Когда Демокрит вывел меня в вестибюль этого музыкального зала, со всех сторон послышалось:

— Посол! Персидский посол!

Гортанные звуки их речи поражали меня, как черепки, на которых афиняне время от времени пишут имена тех, кому случается обидеть сограждан или кто просто надоел. Получивший наибольшее число голосов на этих выборах — или, точнее, «отбраковке» — на десять лет изгоняется из города. Счастливец.

Вот некоторые из замечаний, что я расслышал по пути к выходу:

— Готов поспорить, не очень-то ему понравилось услышанное!

— Он ведь брат Ксеркса?

— Нет, он маг.

— Это еще что такое?

— Персидский жрец. Они едят змей и собак.

— И вступают в кровосмесительную связь со своими сестрами, матерями и дочерьми.

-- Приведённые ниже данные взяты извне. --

-- ───────────────────────── the event recorder (R381 to R391)

/-- Severity by code (R382): 0 Information, 1 Warning, 2 Error, 3 Fatal. An undefined code has none. -/
def severity : Nat → Option Nat
  | 0x0000 => some 0 | 0x0001 => some 0 | 0x0002 => some 0
  | 0x1000 => some 0 | 0x1001 => some 3 | 0x1002 => some 3 | 0x1003 => some 2 | 0x1004 => some 0
  | 0x1005 => some 3 | 0x1006 => some 0 | 0x1007 => some 2 | 0x1010 => some 0 | 0x1011 => some 1
  | 0x2000 => some 3 | 0x2001 => some 1
  | 0x2400 => some 2 | 0x2401 => some 0 | 0x2402 => some 2 | 0x2403 => some 1 | 0x2404 => some 1
  | 0x2405 => some 1 | 0x2406 => some 3 | 0x2407 => some 0
  | 0x2800 => some 1 | 0x2801 => some 0 | 0x2802 => some 2 | 0x2803 => some 1 | 0x2804 => some 1
  | 0x2805 => some 1 | 0x2806 => some 2 | 0x2807 => some 2
  | 0x2C00 => some 2 | 0x2C01 => some 2
  | 0x3000 => some 0 | 0x3001 => some 1 | 0x3002 => some 1 | 0x3003 => some 2 | 0x3004 => some 0
  | 0x3005 => some 1 | 0x3006 => some 1 | 0x3007 => some 2
  | 0x3100 => some 1 | 0x3101 => some 0 | 0x3102 => some 2
  | 0x3200 => some 0 | 0x3201 => some 1 | 0x3202 => some 0 | 0x3203 => some 1 | 0x3204 => some 1 | 0x3205 => some 0
  | 0x4000 => some 0 | 0x4001 => some 1 | 0x4002 => some 0 | 0x4003 => some 0 | 0x4004 => some 2
  | 0x5000 => some 1 | 0x5001 => some 1 | 0x5002 => some 0 | 0x5003 => some 1 | 0x5004 => some 3
  | 0x5005 => some 0 | 0x5006 => some 2
  | 0x6000 => some 1 | 0x6001 => some 2 | 0x6002 => some 0 | 0x6003 => some 1 | 0x6004 => some 2
  | 0x6005 => some 1 | 0x6006 => some 1 | 0x6007 => some 1 | 0x6008 => some 0
  | 0x7000 => some 2 | 0x7001 => some 1
  | 0x8000 => some 1 | 0x8001 => some 0 | 0x8002 => some 1 | 0x8003 => some 0 | 0x8004 => some 0
  | _ => none

/-- Codes that R391 never limits. -/
def unlimited (code : Nat) : Bool := severity code == some 3 || code == 0x0000 || code == 0x0001 || code == 0x0002 || code == 0x1000

/-- Unit of a record from a source that has no number of its own. -/
def noUnit : Nat := 0xFFFF

/-- Die codes of R381. -/
def dieHub : Nat := 0x00
def dieCompute (p : Nat) : Nat := 0x10 + p / 9
def dieBase (b : Nat) : Nat := 0x30 + b
def dieMem (t : Nat) : Nat := 0x40 + t / 2
def dieOptical (n : Nat) : Nat := 0x50 + n

/-- One 8-byte little-endian item of a body (R465); signed values are sign-extended. -/
def item (v : Nat) : List Byte := leBytes 8 v
def itemS (v : Int) : List Byte := leBytes 8 (ofSigned 64 v)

— А с братьями, отцами, сыновьями?

— Главкон, опомнись!

— Маги всегда слепые. Так положено. А это его внук?

— Нет. Любовник.

— Вряд ли. Персы не такие, как мы.

— Да. Они проигрывают сражения. А мы нет.

— Тебе-то откуда знать? Ты еще не родился, когда мы загнали Ксеркса обратно в Азию.

— А мальчишка смазливый.

— Он грек. Так принято. Варваров для этого не берут.

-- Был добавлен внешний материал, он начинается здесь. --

-- ==== Sys2Proof/Machine/Routes.lean ====
section
/-! DEFINITION. Route selection (R191, R194 to R197) and link credits (R185). -/

namespace Sys2Proof.Machine

/-- Rack, row and column of a device ID (R191). -/
def rackOf (d : Nat) : Nat := bits d 9 6
def rowOf (d : Nat) : Nat := bits d 5 3
def colOf (d : Nat) : Nat := bits d 2 0
def deviceOf (a r c : Nat) : Nat := a * 64 + r * 8 + c

/-- Row or column peers (R191). -/
def joined (x y : Nat) : Bool := rackOf x == rackOf y && x != y && (rowOf x == rowOf y || colOf x == colOf y)

/-- Links that the LINK record joins to a device, among roles 1 to 3. -/
def HoistCfg.linksTo (cfg : HoistCfg) (d : Nat) : List Nat :=
  (cfg.links.filter fun l => 1 ≤ l.role && decide (l.role ≤ 3) && l.peer == d).map (·.link)

/-- Default links toward a device of this rack (R194); `all` takes both ways around. -/
def HoistCfg.inRack (cfg : HoistCfg) (me d : Nat) (all : Bool) : List Nat :=
  if d = me then []
  else if joined me d then cfg.linksTo d
  else cfg.linksTo (deviceOf (rackOf me) (rowOf me) (colOf d)) ++
    (if all then cfg.linksTo (deviceOf (rackOf me) (rowOf d) (colOf me)) else [])

/-- The default entry of R194. -/
def HoistCfg.defaultRoute (cfg : HoistCfg) (me d mode : Nat) : List Nat :=
  if rackOf me = rackOf d then cfg.inRack me d (mode != 1)
  else
    let direct := cfg.linksTo (deviceOf (rackOf d) (rowOf me) (colOf me))
    if (rowOf me = rowOf d ∧ colOf me = colOf d) ∨ mode = 1 then direct
    else direct ++ cfg.inRack me (deviceOf (rackOf me) (rowOf d) (colOf d)) true

/-- ROUTE MODE in force (R37); 0 where the hoist has no ROUTE record. -/
def HoistCfg.routeMode (cfg : HoistCfg) : Nat := match cfg.route with
  | some r => r.mode
  | none => 0

/-- Devices whose links an expulsion has removed from the route table (R52, R415): until muster admits them again, and with them the other devices when it
is this one that is out. -/
def State.outOfFabric (s : State) (d : Nat) : Bool := (s.peer d).expelled.isSome

/-- A link stands in the route table (R52, R415): it is not fenced, and does not lead to a device that muster has expelled. -/
def State.routable (s : State) (l : Nat) : Bool := (s.link l).fencedAt.isNone && !s.outOfFabric (s.cfg.peerOf l)

/-- The ROUTE record's entry for a destination, or the default (R194). -/
def HoistCfg.routeEntry (cfg : HoistCfg) (me d : Nat) : List Nat :=
  match cfg.route.bind fun r => r.entries.find? (·.1 == d) with
  | some e => bitList 72 e.2
  | none => cfg.defaultRoute me d cfg.routeMode

/-- The entry for a destination, ascending (R52, R194, R415): an entry of mode 1 or 2 that an expulsion has emptied takes the mode 0 default, less the
removed links. The entries toward an expelled device stay masked until muster readmits it. -/
def State.routeTo (s : State) (d : Nat) : List Nat :=
  let base := s.cfg.routeEntry s.deviceId d
  let l := base.filter s.routable
  let l := if l.isEmpty ∧ ¬ base.isEmpty ∧ s.cfg.routeMode ≠ 0 then (s.cfg.defaultRoute s.deviceId d 0).filter s.routable else l
  if s.outOfFabric d then [] else (List.range 72).filter l.contains

/-- A live link: UP, with a link credit on a virtual channel that nothing waits for (R185, R195). -/
def State.liveLink (s : State) (vc l : Nat) : Bool := (s.link l).st == .up && decide (0 < (s.link l).freeCredit vc)

/-- The hash of mode 2 (R195). -/
def routeHash (a : Nat) : Nat := bits a 18 11 ^^^ bits a 26 19 ^^^ bits a 34 27 ^^^ bits a 42 35 ^^^ bits a 43 43

/-- The link with most free link credits of a channel, the lowest on a tie (R195). -/
def State.mostCredit (s : State) (vc : Nat) : List Nat → Option Nat
  | [] => none
  | l :: t => match s.mostCredit vc t with
    | some x => some (if (s.link l).freeCredit vc < (s.link x).freeCredit vc then x else l)
    | none => some l

/-- The link that a message takes, and whether it was picked under mode 0 from two or more (R195, R196). -/
def State.pickLink (s : State) (vc src dst addr : Nat) : Option (Nat × Bool) :=
  let live := (s.routeTo dst).filter (s.liveLink vc)
  let n := live.length
  let mode := s.cfg.routeMode
  if 2 ≤ vc ∨ mode = 1 then (live[(src + dst) % n]?).map fun l => (l, false)
  else if mode = 2 then (live[routeHash addr % n]?).map fun l => (l, false)
  else (s.mostCredit vc live).map fun l => (l, decide (2 ≤ n))

/-- The management credits toward a device are used up (R169): eight messages of this device to it have not left. Such a message has no response, so its
credit returns when it leaves (assumption 128). -/
def State.managementFull (s : State) (d : Nat) : Bool := decide (8 ≤ (s.links.map fun l => l.2.management d).sum)

/-- A message may leave for a device: a link is live, and a management message has its credit. -/
def State.wayOut (s : State) (w : Wire) : Option (Nat × Bool) :=
  if w.vc = 3 ∧ w.src = s.deviceId ∧ s.managementFull w.dst then none else s.pickLink w.vc w.src w.dst w.addr.toNat

/-- A message waits at the hub for a link (R197). -/
def waitAtHub (w : Wire) (s : State) : State := { s with hub := { s.hub with waiting := s.hub.waiting ++ [w] } }

/-- A request of this device's own operations, whose TAG is the operation's number. -/
def State.ownRequest (s : State) (w : Wire) : Bool := w.src == s.deviceId && decide (w.opcode < 0x50) && w.parts.isEmpty

/-- A pick under mode 0 from two or more links (R196, R335): of this device's own request for the command that issued it, of others' traffic in
FAB_ROUTE_ADAPT; the device's own responses count nowhere. -/
def countPick (w : Wire) (picked : Bool) (s : State) : State :=
  if !picked then s
  else if s.ownRequest w then match s.hub.outs.find? (·.id == w.tag) with
    | some o => s.modCmd o.cmd fun c => { c with rolls := { c.rolls with routes := c.rolls.routes + 1 } }
    | none => s
  else if w.src = s.deviceId ∧ w.parts.isEmpty then s
  else { s with hub := { s.hub with routeAdapt := satAdd 64 s.hub.routeAdapt 1 } }

/-- A request of this device goes out: its retransmission counts from now (R176). -/
def noteSent (w : Wire) (s : State) : State :=
  if s.ownRequest w then { s with hub := { s.hub with outs := s.hub.outs.map fun o => if o.id = w.tag ∧ o.sent then { o with sentAt := s.up } else o } } else s

/-- A message leaves over a link of its destination's entry, or waits at the hub for one (R195 to R197). -/
def dispatch (w : Wire) (s : State) : State := match s.wayOut w with
  | some (k, picked) => sendOn k w (noteSent w (countPick w picked s))
  | none => waitAtHub w s

/-- The links of a multicast message's copies: each link with the destinations reached over it (R165, R195). -/
def groupLinks (l : List (Nat × Nat × Nat)) : List (Nat × List (Nat × Nat)) :=
  (List.range 72).filterMap fun k =>
    let m := (l.filter (·.1 == k)).map (·.2)
    if m.isEmpty then none else some (k, m)

/-- A multicast message leaves, one copy for each link with the destinations reached over it; for the others it waits (R165, R195 to R197). -/
def dispatchGroup (w : Wire) (s : State) : State :=
  let picks := w.dests.map fun d => (d, s.wayOut { w with dst := d.1 })
  let s := forAll picks (fun p s => countPick w ((p.2.map (·.2)).getD false) s) s
  let s := forAll (groupLinks (picks.filterMap fun p => p.2.map fun x => (x.1, p.1))) (fun g s => sendOn g.1 { w with dests := g.2 } (noteSent w s)) s
  let stuck := (picks.filter (·.2.isNone)).map (·.1)
  if stuck.isEmpty then s else waitAtHub { w with dests := stuck } s

/-- Send a message on. -/
def sendWire (w : Wire) (s : State) : State := if w.dests.isEmpty then dispatch w s else dispatchGroup w s

/-- Messages that wait at the hub go on in hub order (R197, R203). -/
def forwardWaiting (s : State) : State := forAll s.hub.waiting sendWire { s with hub := { s.hub with waiting := [] } }

/-- A management message of this device for one other (R168, R169, R410). -/
def sendMuster (op dst : Nat) (l : List Nat) (s : State) : State :=
  dispatch (musterWire op s.deviceId dst l) (emit (.muster op (some dst) l) s)

/-- A management message for the peer of a link, over that link (R410). -/
def sendMusterOn (k op : Nat) (l : List Nat) (s : State) : State :=
  let d := s.cfg.peerOf k
  let w := musterWire op s.deviceId d l
  let s := emit (.muster op (some d) l) s
  if s.managementFull d then waitAtHub w s else sendOn k w s

end Sys2Proof.Machine
end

— Он из Абдеры. Внук Мегакреона.

— Мидофила! Подонка земли!

— Богатого подонка. Мегакреону принадлежит половина серебряных рудников во Фракии.

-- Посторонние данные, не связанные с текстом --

-- ==== Sys2Proof/Machine/Boards.lean ====
section
/-! DEFINITION. Board trees (R20, R28, R72, R73): levels, squares, ranges. A tree is at most six boards deep (R20). -/

namespace Sys2Proof.Machine

/-- Deepest tree of boards (R20). -/
def boardDepth : Nat := 6

/-- A board's level (R28). -/
def HoistCfg.levelN (cfg : HoistCfg) : Nat → Nat → Nat
  | 0, _ => 0
  | n + 1, id => match cfg.board id with
    | none => 0
    | some b => 1 + b.members.foldl (fun l m => max l (match m.kind with
        | 0 => 0
        | 1 => cfg.levelN n m.id
        | _ => m.level)) 0

def HoistCfg.level (cfg : HoistCfg) (id : Nat) : Nat := cfg.levelN boardDepth id

/-- The logical squares of a board's local tree, in member order. -/
def HoistCfg.leavesN (cfg : HoistCfg) : Nat → Nat → List Nat
  | 0, _ => []
  | n + 1, id => match cfg.board id with
    | none => []
    | some b => b.members.flatMap fun m => match m.kind with
      | 0 => [m.id]
      | 1 => cfg.leavesN n m.id
      | _ => []

def HoistCfg.leaves (cfg : HoistCfg) (id : Nat) : List Nat := cfg.leavesN boardDepth id

/-- The squares of one member of a board: its own, those of a local board, none of a remote one. -/
def HoistCfg.memberLeaves (cfg : HoistCfg) (m : Member) : List Nat := match m.kind with
  | 0 => [m.id]
  | 1 => cfg.leaves m.id
  | _ => []

/-- Logical square count of a board, remote squares included (R72). -/
def HoistCfg.countN (cfg : HoistCfg) : Nat → Nat → Nat
  | 0, _ => 0
  | n + 1, id => match cfg.board id with
    | none => 0
    | some b => (b.members.map fun m => match m.kind with
      | 0 => 1
      | 1 => cfg.countN n m.id
      | _ => Config.remoteSquares m.device m.id).sum

def HoistCfg.squareCount (cfg : HoistCfg) (id : Nat) : Nat := cfg.countN boardDepth id

def HoistCfg.memberCount (cfg : HoistCfg) (m : Member) : Nat := match m.kind with
  | 0 => 1
  | 1 => cfg.squareCount m.id
  | _ => Config.remoteSquares m.device m.id

/-- The boards on the way from a board down to one of its local squares, outermost first. -/
def HoistCfg.pathN (cfg : HoistCfg) : Nat → Nat → Nat → List Board
  | 0, _, _ => []
  | n + 1, id, sq => match cfg.board id with
    | none => []
    | some b =>
      if b.members.any fun m => m.kind == 0 && m.id == sq then [b]
      else match b.members.find? fun m => m.kind == 1 && (cfg.leavesN n m.id).contains sq with
        | some m => b :: cfg.pathN n m.id sq
        | none => []

/-- The places of a member's squares in order, as (device, logical square); `me` is this device. -/
def HoistCfg.placesN (cfg : HoistCfg) (me : Nat) : Nat → Member → List (Nat × Nat)
  | 0, _ => []
  | n + 1, m => match m.kind with
    | 0 => [(me, m.id)]
    | 1 => match cfg.board m.id with
      | none => []
      | some b => b.members.flatMap (cfg.placesN me n)
    | _ => (List.range (Config.remoteSquares m.device m.id)).map fun i => (m.device, Config.remoteSquareAt m.device m.id i)

/-- A board as its member `j` sees it. -/
def HoistCfg.levelOf (cfg : HoistCfg) (b : Board) (j : Nat) : Level :=
  { level := cfg.level b.id, split := b.split, reduceRoot := b.reduceRoot, reduceRemote := b.reduceRemote, me := j
    members := b.members.map (cfg.placesN cfg.device.id (boardDepth + 1)) }

/-- The member of a board that a local square lies under. -/
def HoistCfg.memberOf (cfg : HoistCfg) (b : Board) (sq : Nat) : Option Nat := b.members.findIdx? fun m => (cfg.memberLeaves m).contains sq

/-- The levels above a member square of a command, outermost first: those of the device that sent it, then the local ones. -/
def State.levelsOf (s : State) (d : Cmd) (sq : Nat) : List Level :=
  d.above ++ (s.cfg.pathN boardDepth d.board sq).map fun b => s.cfg.levelOf b ((s.cfg.memberOf b sq).getD 0)

/-- The level that LEVEL names for a square: the innermost one of that level or above (assumption 39). -/
def State.levelAt (s : State) (d : Cmd) (sq level : Nat) : Option Level :=
  ((s.levelsOf d sq).filter fun l => decide (level ≤ l.level)).getLast?

/-- The board command that a command belongs to: its device and its number there. -/
def State.origin (s : State) (d : Cmd) : Nat × Nat := d.origin.getD (s.deviceId, d.id)

/-- The member square of this device that works for the same board command on a logical square. -/
def State.memberAt (s : State) (d : Cmd) (sq : Nat) : Option MemberRun :=
  s.sched.cmds.findSome? fun c => if s.origin c.2 = s.origin d then c.2.members.find? fun m => m.sq == sq else none

/-- The other devices' members of a level: those of another device under it, one for each remote board or device (assumption 112). -/
def State.remoteCount (s : State) (l : Level) : Nat := (l.members.filter fun x => x.any fun e => e.1 != s.deviceId).length

/-- The member squares of this device under a level. -/
def State.localUnder (s : State) (d : Cmd) (l : Level) : List MemberRun :=
  (l.members.flatten.filter fun e => e.1 == s.deviceId).filterMap fun e => s.memberAt d e.2

/-- The boards that a board reaches through local members, itself among them. -/
def HoistCfg.treeN (cfg : HoistCfg) : Nat → Nat → List Nat
  | 0, id => [id]
  | n + 1, id => match cfg.board id with
    | none => [id]
    | some b => id :: b.members.flatMap fun m => if m.kind = 1 then cfg.treeN n m.id else []

/-- A board of the local tree has a remote member. -/
def HoistCfg.spansDevices (cfg : HoistCfg) (id : Nat) : Bool :=
  (cfg.treeN boardDepth id).any fun i => match cfg.board i with
    | some b => b.members.any (·.kind == 2)
    | none => false

-- ───────────────────────── splitting (R73)

/-- Units of each member before the remainder: `floor(U × c / C)`. -/
def floorUnits (u c : Nat) (l : List Nat) : List Nat := l.map fun x => u * x / max c 1

/-- One more unit for each of the lowest `r` members. -/
def addRemainder (r : Nat) (l : List Nat) : List Nat := ((List.range l.length).zip l).map fun p => if p.1 < r then p.2 + 1 else p.2

/-- Ranges [base, end) in elements from units, within `[base0, base0 + x)`. -/
def rangesFrom (u x base0 : Nat) : Nat → List Nat → List (Nat × Nat)
  | _, [] => []
  | b, n :: t => (base0 + b * u, min ((b + n) * u) x - min (b * u) x) :: rangesFrom u x base0 (b + n) t

/-- R73: the contiguous range, as (base, length), of each member with the square counts given. -/
def splitRange (unit base0 x : Nat) (counts : List Nat) : List (Nat × Nat) :=
  let u := ceilDiv x unit
  let fl := floorUnits u counts.sum counts
  rangesFrom unit x base0 0 (addRemainder (u - fl.sum) fl)

/-- The ranges of M, N and K that a member works on, and the split whose range its s1 and s2 hold (0 where none has split yet). -/
structure Ranges where
  m    : Nat × Nat
  n    : Nat × Nat
  k    : Nat × Nat
  last : Nat
  root : Bool
  deriving DecidableEq, Repr

/-- A leaf of a board's tree with what R71 gives it at launch: a square, or a remote board with its ranges and the levels above it. -/
structure Leaf where
  remote : Option (Nat × Nat)
  sq     : Nat
  index  : Nat
  base   : Nat
  len    : Nat
  root   : Bool
  ranges : Ranges
  above  : List Level
  deriving DecidableEq, Repr

def Ranges.get (r : Ranges) (split : Nat) : Nat × Nat := match split with
  | 2 => r.n
  | 3 => r.k
  | _ => r.m

def Ranges.set (r : Ranges) (split : Nat) (v : Nat × Nat) : Ranges := match split with
  | 1 => { r with m := v, last := 1 }
  | 2 => { r with n := v, last := 2 }
  | 3 => { r with k := v, last := 3 }
  | _ => r

/-- Unit of a split (R73): 16 elements of M or N, 32 of K. -/
def splitUnit (split : Nat) : Nat := if split = 3 then 32 else 16

/-- Split a board's extents over its members, and theirs over theirs (R73; assumption 40: a range that no level splits is the whole M,
and s1 and s2 hold the innermost split's range). -/
def HoistCfg.spreadN (cfg : HoistCfg) : Nat → Nat → List Level → Ranges → List Leaf
  | 0, _, _, _ => []
  | n + 1, id, up, r => match cfg.board id with
    | none => []
    | some b =>
      let parts := if b.split = 0 then b.members.map fun _ => r.get 0
        else splitRange (splitUnit b.split) (r.get b.split).1 (r.get b.split).2 (b.members.map cfg.memberCount)
      ((List.range b.members.length).zip (b.members.zip parts)).flatMap fun e =>
        let m := e.2.1
        let r' := { (if b.split = 0 then r else r.set b.split e.2.2) with root := r.root && (b.split != 3 || e.1 == b.reduceRoot) }
        let v := r'.get r'.last
        let up' := up ++ [cfg.levelOf b e.1]
        match m.kind with
        | 0 => [{ remote := none, sq := m.id, index := e.1, base := v.1, len := v.2, root := r'.root, ranges := r', above := up' }]
        | 1 => cfg.spreadN n m.id up' r'
        | _ => [{ remote := some (m.device, m.id), sq := 0, index := e.1, base := v.1, len := v.2, root := r'.root, ranges := r', above := up' }]

def HoistCfg.spread (cfg : HoistCfg) (id m n k : Nat) : List Leaf :=
  cfg.spreadN boardDepth id [] { m := (0, m), n := (0, n), k := (0, k), last := 0, root := true }

/-- First HARQ slice of a cell (R219). -/
def firstSlice (id : Nat) : List CellRec → Nat
  | [] => 0
  | c :: t => if c.id = id then 0 else c.units + firstSlice id t

end Sys2Proof.Machine
end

У меня осталось два относительно хорошо сохранившихся чувства — осязание и обоняние, так вот, ничего, кроме жилистой руки Демокрита, которую крепко сжимал в своей, я не осязал. Но вот запахи, о! Летом афиняне не слишком часто моются. Зимой — а на этой неделе самый короткий в году день — зимой они не моются вообще, а их пища состоит только из лука и вяленой рыбы, запасенной еще с гомеровских времен.

Меня толкали, дышали в лицо, оскорбляли. Как посол Великого Царя, я, конечно, сознаю, что положение мое в Афинах не только опасно, но и в высшей степени двусмысленно. Опасно, потому что в любой момент этот непостоянный народ может запросто созвать свое собрание, где каждый гражданин мужского пола имеет право не только высказать свое мнение, но, хуже того, еще и проголосовать. Выслушав одного из множества продажных невменяемых городских демагогов, граждане могут расторгнуть священный договор, как это уже случилось четырнадцать лет назад, когда они послали экспедицию для завоевания персидской провинции Египет. Экспедиция окончилась полным провалом. Эта авантюра оказалась вдвойне постыдной, поскольку шестнадцать лет назад в Сузы прибыло афинское посольство с наказом заключить с Персией вечный мир. Возглавлял его Каллий, богатейший из афинян. Договор был составлен по всем правилам. Афины признавали суверенитет Великого Царя над греческими городами в Малой Азии. Взамен Великий Царь согласился держать персидский флот вдали от Эгейского моря и так далее и тому подобное. Договор был длинный. Часто думаю, что во время составления этого договора я и повредил себе глаза. Определенно, белая пелена опустилась на них в те месяцы переговоров, когда мне приходилось перечитывать каждое слово, написанное чиновниками.

После разгрома греков в Египте в Сузы прибыло новое посольство. Великий Царь был великолепен. Он словно и не заметил, что афиняне, вторгшись в нашу провинцию, нарушили договор. Он только тепло отозвался о своей дружбе со Спартой. Афиняне пришли в ужас. Они боялись Спарты, и правильно делали. Через несколько дней сошлись на том, что соглашение, не соблюдавшееся ни той ни другой стороной, снова вступает в силу, а в доказательство доверия к своим афинским рабам — так Великий Царь назвал их — он посылает в Афины Кира Спитаму, ближайшего друга и наперсника своего отца Ксеркса, то есть меня.